Sus 172 vitrales de altura vertiginosa llevan ocho siglos narrando en colores destellantes historias sacras y profanas que deben ser leídas de abajo arriba y de izquierda a derecha. Santos, profetas, soberanos o trabajadores de los gremios de las cofradías coprotagonizan esta rutilante armonía entre lo celestial y lo terreno. Tres de las ojivas alargadas sobrevivieron al incendio del siglo xii. Durante las dos guerras mundiales, las vidrieras fueron desmontadas y resguardadas de los bombardeos.

 

CONVERSOS Y DEVOTOS

Sea o no creyente, como el convertido Joris Karl Huysmans, que en 1898 le dedicó su novela La catedral, o el poeta Charles Péguy, quien escribió su «Presentación de la Beauce a Notre-Dame-de Chartres» tras peregrinar en 1912 a pie desde París como rogativa por su hijo enfermo. Hoy son miles los que efectúan ese mismo peregrinaje, llamado «el camino de Péguy» en honor al escritor caído en la guerra del 14.
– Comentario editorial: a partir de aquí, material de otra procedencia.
/-- 42_fixedpoint_codec.md R111: bit 15 clear means negative, bits 14..0 are the magnitude; total on all 65536 words. -/
def Obligations.DecodeSignedIsInvertedSignMagnitude : Prop :=
  ∀ (s : State) (raw : U16),
    exec (.decodeSigned raw) s = .next { s with
      result := .int (if raw.toNat < 32768 then -(raw.toNat : Int) else (raw.toNat : Int) - 32768) }

/-- 42_fixedpoint_codec.md R112 (a), (c) to (f): range, sign flip, the two zeros, neither two's complement nor its negation,
injectivity off the zeros. -/
def Obligations.DecodeSignedLaws : Prop :=
  (∀ raw : U16, -32767 ≤ decodeSigned raw ∧ decodeSigned raw ≤ 32767) ∧
    (∀ raw : U16, decodeSigned (raw ^^^ 0x8000) = -decodeSigned raw) ∧
    (∀ raw : U16, decodeSigned raw = 0 ↔ raw = 0x0000 ∨ raw = 0x8000) ∧
    (∃ raw : U16, decodeSigned raw ≠ raw.toInt ∧ decodeSigned raw ≠ -raw.toInt) ∧
    ∀ raw raw' : U16, decodeSigned raw ≠ 0 → decodeSigned raw = decodeSigned raw' → raw = raw'

/-- 42_fixedpoint_codec.md R115; 30_encoding.md R55: the encoder `sm` is inverse to DECODE_SIGNED on −32767..32767. -/
def Obligations.SignedEncoderInverse : Prop :=
  (∀ n : Int, -32767 ≤ n → n ≤ 32767 → decodeSigned (sm n) = n) ∧
    ∀ raw : U16, decodeSigned raw ≠ 0 → sm (decodeSigned raw) = raw

/-- 42_fixedpoint_codec.md R113, R114 with `F` the rationals (log entry 2): on every operand TO_METRES and TO_MPS complete and
write nothing but the returned value; on the operands for which the rules state a result it is the exact quotient, within
±32.767 and ±327.67. (That they run on the others, with a free value, is the model's choice, log entry 19.) -/
def Obligations.UnitScaling : Prop :=
  ∀ (s : State) (n : Int),
    (∃ x : F, exec (.toMetres n) s = .next { s with result := .real x } ∧
      (-32767 ≤ n → n ≤ 32767 → x * 1000 = n ∧ -32767 / 1000 ≤ x ∧ x ≤ 32767 / 1000)) ∧
      ∃ x : F, exec (.toMps n) s = .next { s with result := .real x } ∧
        (-32767 ≤ n → n ≤ 32767 → x * 100 = n ∧ -32767 / 100 ≤ x ∧ x ≤ 32767 / 100)

/-! ### Stream Buffer Manager -/

/-- 40_buffer_manager.md R70: INGEST appends every byte RX holds, in order, and changes nothing else; beyond a finite PHYS_CAP
it is refused. -/
def Obligations.IngestAppendsAllOfRx : Prop :=
  ∀ s : State,
    (s.params.fits (s.len + s.rx.length) = true →
      exec .ingest s = .next { s with buf := s.buf ++ s.rx, rx := [] }) ∧
      (s.params.fits (s.len + s.rx.length) = false → exec .ingest s = .refused .physCapExceeded)

/-- 40_buffer_manager.md R71: PENDING_UNREAD returns `LEN − CURSOR` modulo 65536, 0 in the unreachable other case, and writes
nothing. -/
def Obligations.PendingUnreadReportsUnreadCount : Prop :=
  ∀ s : State, ∃ v : U16, exec .pendingUnread s = .next { s with result := .u16 v } ∧
    (s.cursor ≤ s.len → v.toNat = (s.len - s.cursor) % 65536) ∧ (s.len < s.cursor → v = 0)

/-- 40_buffer_manager.md R72: above 512 bytes `min(LEN − 512, CURSOR)` consumed bytes go from the front and FRAMES_BAD moves by
exactly 1, also when nothing can be evicted; at 512 and below nothing happens. -/
def Obligations.EnforceCapacityEvictsConsumedBytes : Prop :=
  ∀ s : State,
    (s.len ≤ 512 → exec .enforceCapacity s = .next s) ∧
      (512 < s.len → s.params.counts (s.framesBad + 1) = true →
        exec .enforceCapacity s = .next { s with
          buf := s.buf.drop (min (s.len - 512) s.cursor)
          cursor := s.cursor - min (s.len - 512) s.cursor
          framesBad := s.framesBad + 1
          events := .overflow (min (s.len - 512) s.cursor) :: s.events }) ∧
      (512 < s.len → s.params.counts (s.framesBad + 1) = false → exec .enforceCapacity s = .refused .counterOverflow)

/-- 40_buffer_manager.md R72 (c), (d), C1: "`LEN' = max(max, LEN − CURSOR)`", and the unread bytes stay as they are. -/
def Obligations.CapacityIsConditional : Prop :=
  ∀ s t : State, s.cursor ≤ s.len → 512 < s.len → exec .enforceCapacity s = .next t →
    t.len = max 512 (s.len - s.cursor) ∧ t.view = s.view ∧ t.cursor ≤ t.len

/-- 40_buffer_manager.md R73: COMPACT removes the consumed bytes when they are more than half of the buffer, leaves the unread
bytes as they are, and writes no counter. -/
def Obligations.CompactReclaimsMoreThanHalf : Prop :=
  ∀ s : State,
    (0 < s.cursor → s.len < 2 * s.cursor →
      exec .compact s = .next { s with buf := s.buf.drop s.cursor, cursor := 0, events := .compacted :: s.events }) ∧
      (s.cursor = 0 ∨ 2 * s.cursor ≤ s.len → exec .compact s = .next s)

/-- 40_buffer_manager.md R74: ADVANCE(n), for n of 1, 14 or 30 and at most the unread bytes, adds n to CURSOR and writes nothing
else. -/
def Obligations.AdvanceMovesCursor : Prop :=
  ∀ (s : State) (n : Stride),
    n.bytes ∈ [1, 14, 30] ∧
      (s.cursor + n.bytes ≤ s.len → exec (.advance n) s = .next { s with cursor := s.cursor + n.bytes })

/-- 20_memory.md R31, 40_buffer_manager.md R75: DropFront(d) makes the byte at `d + i` the byte at `i` and takes `d` from
CURSOR, so that CURSOR keeps designating the same byte. -/
def Obligations.DropFrontRenumbers : Prop :=
  ∀ (s : State) (d : Nat), d ≤ s.cursor → s.cursor ≤ s.len →
    (∀ i, (dropFront d s).readByte i = s.readByte (d + i)) ∧ (dropFront d s).len = s.len - d ∧
      (dropFront d s).cursor = s.cursor - d ∧ (dropFront d s).view = s.view

/-! ### Frame Synchronizer -/

/-- 41_frame_synchronizer.md R91: the verdict of SYNC_CLASSIFY line by line, on the bytes at CURSOR; it writes nothing else. -/
def Obligations.SyncClassifyLineByLine : Prop :=
  ∀ s : State,
    let U := s.len - s.cursor
    ∃ v, exec .syncClassify s = .next { s with result := .verdict v } ∧
      (U < 14 → v = .needMore) ∧
      (14 ≤ U → ¬s.headerHere → v = .skip1 false) ∧
      (30 ≤ U → s.headerHere → s.trailerHere 28 → v = .frame .multi) ∧
      (14 ≤ U → s.headerHere → ¬(30 ≤ U ∧ s.trailerHere 28) → s.trailerHere 12 → v = .frame .single) ∧
      (30 ≤ U → s.headerHere → ¬s.trailerHere 28 → ¬s.trailerHere 12 → v = .skip1 true) ∧
      (14 ≤ U → U < 30 → s.headerHere → ¬s.trailerHere 12 → v = .needMore)

/-- 41_frame_synchronizer.md R93: with 30 unread bytes and both trailers the verdict is the multi frame, whatever the bytes
between; with fewer than 30 the multi form is not attempted and a trailer at 12 wins. -/
def Obligations.MultiFrameTakesPrecedence : Prop :=
  ∀ s : State, s.headerHere → s.trailerHere 12 →
    (30 ≤ s.len - s.cursor → s.trailerHere 28 →
      exec .syncClassify s = .next { s with result := .verdict (.frame .multi) }) ∧
      (14 ≤ s.len - s.cursor → s.len - s.cursor < 30 →
        exec .syncClassify s = .next { s with result := .verdict (.frame .single) })

/-- 41_frame_synchronizer.md R92: the path of one classification is one of the five the rule lists, and ends in the state of its
verdict. -/
def Obligations.NamedStatesPath : Prop :=
  ∀ (U : Nat) (w : List Byte),
    (syncPath U w = [.scanning, .needMore] ∧ syncClassify U w = .needMore) ∨
      (syncPath U w = [.scanning, .garbage] ∧ syncClassify U w = .skip1 false) ∨
      (∃ kind, syncPath U w = [.scanning, .headerFound, .frameReady kind] ∧ syncClassify U w = .frame kind) ∨
      (syncPath U w = [.scanning, .headerFound, .garbage] ∧ syncClassify U w = .skip1 true) ∨
      (syncPath U w = [.scanning, .headerFound, .needMore] ∧ syncClassify U w = .needMore)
Motivos religiosos o literarios aparte, más de un millón de visitantes anuales acuden a la catedral pintada por Corot, la más homogénea y acaso más bella de todas, cuya luz es la suprema de la exaltación. Porque no en vano Chartres, amén de importantísimo puntal histórico de Francia (allí se coronó rey en 1594 al anteriormente protestante Enrique IV, considerado el soberano más justo de la nación), es el auténtico faro gótico del mundo.